Background information
- Origin: United Kingdom
- Genres: Indie rock, alternative rock, post-Britpop
- Years active: 2005-2006
- Label: Mercury
- Past members: Alex Evans Adj Buffone Dominic Greensmith Ben Langmaid Harry Collier Jeff Patterson John Hogg John Tilley Martin Wright

= Kubb (band) =

British indie rock band

Kubb was a British indie rock band from London, that had two UK Top 40 hits in 2005-06 and a Top 30 album. Original member Ben Langmaid went on to become half of the duo La Roux.

== Biography ==
The band started to form when singer Harry Collier, previously of Rootjoose, was invited by Rollo Armstrong (of Faithless fame) to record in the latter's studio after Armstrong heard him sing "Happy Birthday" in the organic café where he was working as a waiter in 2001. At the studio he met Armstrong's old schoolfriend Ben Langmaid, who had a studio in the same complex, and Jeff Patterson. Collier grew up in Tobago, returning to England at age 17. The trio began writing songs together that would become Kubb's debut album, Mother. Langmaid and Patterson were only interested in studio and songwriting work, so Collier recruited former Reef member Dom Greensmith (drums), John Tilley (keyboards), and Adj Buffone (guitar).

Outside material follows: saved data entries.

-- ==== Sys2Proof/Syntax.lean ====
section
/-! DEFINITION. The instructions of the Drimus D8: one constructor of Instr for each row of the opcode table, the words first, the events after them (the compiler can build constructors up to number 244 only, and the decoders and the scheduler of Step.lean build words and a few engine events). The rows are the machine's steps: outside events, front-end packets, engine and fabric events, Cox words, vector kernel words, access words, task operations. Cox words carry their guard (R157); register and object numbers are natural numbers that WellFormed bounds. -/
namespace Sys2Proof

/-- The guard of a Cox word (R157): predicate number G and the negation bit N. -/
structure Guard where
  p : Nat
  neg : Bool
  deriving DecidableEq, Repr

/-- Access size (R166). -/
inductive Size where
  | b | h | w | d
  deriving DecidableEq, Repr

/-- Size of an atomic: only .W and .D are assigned (R206). -/
inductive AmoSize where
  | w | d
  deriving DecidableEq, Repr

/-- Space of a Cox access (R78, R166). -/
inductive Space where
  | l | c | g
  deriving DecidableEq, Repr

/-- Memory scopes in their order strand < core < crew < die < package < gang (R30, R166). -/
inductive Scope where
  | strand | core | crew | die | package | gang
  deriving DecidableEq, Repr

/-- Conditions of CMP (R184). -/
inductive CmpCond where
  | eq | ne | lt | le | gt | ge | ltu | leu | gtu | geu
  deriving DecidableEq, Repr

/-- Conditions of FCMP (R188). -/
inductive FcmpCond where
  | eq | ne | lt | le | gt | ge | un
  deriving DecidableEq, Repr

/-- How a comparison combines with the old predicate (R184). -/
inductive Comb where
  | write | and | or
  deriving DecidableEq, Repr

/-- Second operand of CMP: a register, or a signed 16-bit immediate (R184). -/
inductive CmpSecond where
  | reg (b : Nat)
  | imm (v : BitVec 16)
  deriving DecidableEq, Repr

/-- Kinds of FCVT, 0 to 7 in order (R189). -/
inductive FcvtKind where
  | i64F32 | f32I64 | i32F32 | f32I32 | bf16F32 | f32Bf16 | f16F32 | f32F16
  deriving DecidableEq, Repr

/-- Rounding modes 0 to 3 (R61), the ones FCVT takes (R189). -/
inductive FMode where
  | rne | rtz | rpi | rni
  deriving DecidableEq, Repr

/-- Where DSPT's bucket table lies (R195). -/
inductive DsptTable where
  | rel (e : Word32)
  | loc (off : BitVec 21)
  deriving DecidableEq, Repr

/-- Operations of AMO, codes 0 to 8 (R207). -/
inductive AmoOp where
  | add | and | or | xor | min | max | minu | maxu | swap
  deriving DecidableEq, Repr

/-- A range of FENCE.R, TRACK or PUB: a handle, or a register pair with a space (R211). -/
inductive RangeRef where
  | handle (h : Nat)
  | regs (n : Nat) (sp : Space)
  deriving DecidableEq, Repr

/-- The ranges a FENCE.R names (R212). -/
abbrev RangeList := List RangeRef

/-- What TID reads (R218). -/
inductive TidSel where
  | x (level : Nat)
  | f (level : Nat)
  | n
  | t
  deriving DecidableEq, Repr

/-- Services of SYS (R235). -/
inductive Service where
  | echo | notify
  deriving DecidableEq, Repr

/-- Vector lane types, codes 0 to 3 (R161). -/
inductive VTy where
  | f32 | bf16 | i32 | i16
  deriving DecidableEq, Repr

/-- Integer lane types (R280). -/
inductive ITy where
  | i32 | i16
  deriving DecidableEq, Repr

/-- Floating-point lane types (R288). -/
inductive FTy where
  | f32 | bf16
  deriving DecidableEq, Repr

/-- Conditions of VCMP, codes 0 to 7 (R281). -/
inductive VCond where
  | eq | ne | lt | le | gt | ge | un | ltu
  deriving DecidableEq, Repr

/-- Second operand of an access word: a 17-bit immediate or a register (R301). -/
inductive Src where
  | imm (v : Imm17)
  | reg (n : Nat)
  deriving DecidableEq, Repr

/-- Conditions of ABR, codes 0 to 5 (R303). -/
inductive ACond where
  | eqz | nez | ltz | gez | gtz | lez
  deriving DecidableEq, Repr

/-- What the check of a signed firmware image found (R368): accepted, or refused with the reason of FWIMAGE (1 signature, 2 SVN, 3 read error) and the image's SVN (R435). -/
inductive ImageCheck where
  | accepted
  | refused (reason svn : Nat)
  deriving DecidableEq, Repr

/-- A firmware image for the complexes (R358, R359, R368, R369): its version, the major version of its state table, the major versions it can import, its digest, its SVN, its length in bytes. -/
structure FwImage where
  ver : Nat
  major : Nat
  imports : NatList
  digest : Nat
  svn : Nat
  len : Nat
  deriving DecidableEq, Repr

/-- What Keel finds at module reset (R368): its own firmware's check, the check of the complexes' image, and that image. -/
structure BootOutcome where
  keelOk : Bool
  check : ImageCheck
  img : FwImage
  deriving DecidableEq, Repr

/-- How the import of a state table ends (R359, R448). -/
inductive SwitchOutcome where
  | imported
  | failed
  deriving DecidableEq, Repr

/-- Whence a register access comes (R338, R339): PF0's BAR0, a VF's BAR0, with the IDE stream it comes on (R374), a device unit with or without the privileged view. -/
inductive RegOrigin where
  | pf
  | vf (n : Nat) (ide : Option Nat)
  | device (priv : Bool)
  deriving DecidableEq, Repr

/-- What a PCIe configuration write names (R366, R375, R452). -/
inductive ConfigItem where
  | modid | tsync | rtmo
  | pctl (port : Nat)
  | pcnt (port : Nat) (second : Bool)
  | numVfs | vfEnable | vfBar0
  | vfCommand (vf : Nat)
  | vfMsix (vf : Nat)
  | vfMsixTable (vf word : Nat)
  | other (off : Nat)
  deriving DecidableEq, Repr

/-- An SPDM request other than those with rows of their own (R369). -/
inductive SpdmReq where
  | measurement (idx : Nat)
  | certificate (slot : Nat)
  | openSession (id : Nat)
  | negotiate
  | streamKeys (session stream : Nat)
  deriving DecidableEq, Repr

/-- A block that can lower its own clock (R377). -/
inductive Block where
  | core (n : Nat)
  | mse (n : Nat)
  | stack (n : Nat)
  | other (n : Nat)
  deriving DecidableEq, Repr

/-- A request that arrives from a peer module (R365), with the key identifier it carries. -/
inductive PeerReq where
  | read (tag addr len key : Nat)
  | write (tag addr key : Nat) (data : ByteList)
  | amo (tag addr key : Nat) (op : AmoOp) (sz : AmoSize) (v : Word64)
  | cas (tag addr key : Nat) (sz : AmoSize) (exp new : Word64)
  | postr (tag core : Nat) (rec : ByteList)
  deriving DecidableEq, Repr

/-- What comes back for a tier-1 or tier-2 request (R114, R453). -/
inductive RemoteResult where
  | ok (data : ByteList)
  | error (cause : Nat)
  deriving DecidableEq, Repr

/-- A message of a flit's payload (R362): a request, the completion of one, a collective contribution and an abandon message with the group, round and key identifier they belong to, an arrival at a team barrier. -/
inductive FlitMsg where
  | request (r : PeerReq)
  | completion (req : Nat) (r : RemoteResult)
  | collective (group round rank key : Nat) (data : ByteList)
  | abandon (group round key cause : Nat)
  | barrier (part level team gen member : Nat)
  deriving DecidableEq, Repr

/-- What a flit is, by the type of its header (R362, R451): messages with their destination and class, an acknowledgement of every flit below a sequence number, the request to send the flits from a sequence number on again. -/
inductive FlitType where
  | data (dest cls : Nat) (msgs : List FlitMsg)
  | ack (below : Nat)
  | replay (from_ : Nat)
  deriving DecidableEq, Repr

/-- A flit that arrives (R362, R366): how many beats FEC has corrected in it, its sequence number, what it is. -/
structure FlitIn where
  fec : Nat
  seq : Nat
  what : FlitType
  deriving DecidableEq, Repr

/-- Where an SRAM error lies (R419, R420): owning unit, array code, word index. -/
inductive SramLoc where
  | core (n arr word : Nat)
  | mse (n arr word : Nat)
  | firmware (word : Nat)
  deriving DecidableEq, Repr

/-- How an ATS translation request ends (R347, R416): a translation, a page that is not present, a refusal. -/
inductive AtsResult where
  | present | absent | refused
  deriving DecidableEq, Repr

/-- What freezes for 32 cycles (R422). -/
inductive FreezeLoc where
  | core (n : Nat)
  | mse (n : Nat)
  deriving DecidableEq, Repr

/-- What the checks of a tier-0 line read find (R423, R426). -/
inductive LineOutcome where
  | clean
  | corrected
  | uncorrectable
  | macBad
  | treeBad (level : Nat)
  | cacheError (level : Nat)
  deriving DecidableEq, Repr

/-- The front end's choice of cores and access contexts (R31, R43 step 2): cores in the order of their logical numbers, and for each program entry the contexts reserved. -/
structure Placement where
  cores : NatList
  ctxs : List (Nat × Nat)
  deriving DecidableEq, Repr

The band were signed by Mercury Records, and narrowly missed out on a Top 40 hit with the second single "Remain". The follow-up "Wicked Soul" gave them a Top 30 hit and was used in a Rimmel cosmetics advert on television, and the Youth-produced debut album Mother also reached the Top 30 of the UK Albums Chart, going on to be certified gold. Collier explained the album's title: "The earth is our mother; we're all made of dirt. It's given birth to us. Most people's emotional make-up stems from their relationship with their mother. So it's a very pertinent word and a very beautiful word."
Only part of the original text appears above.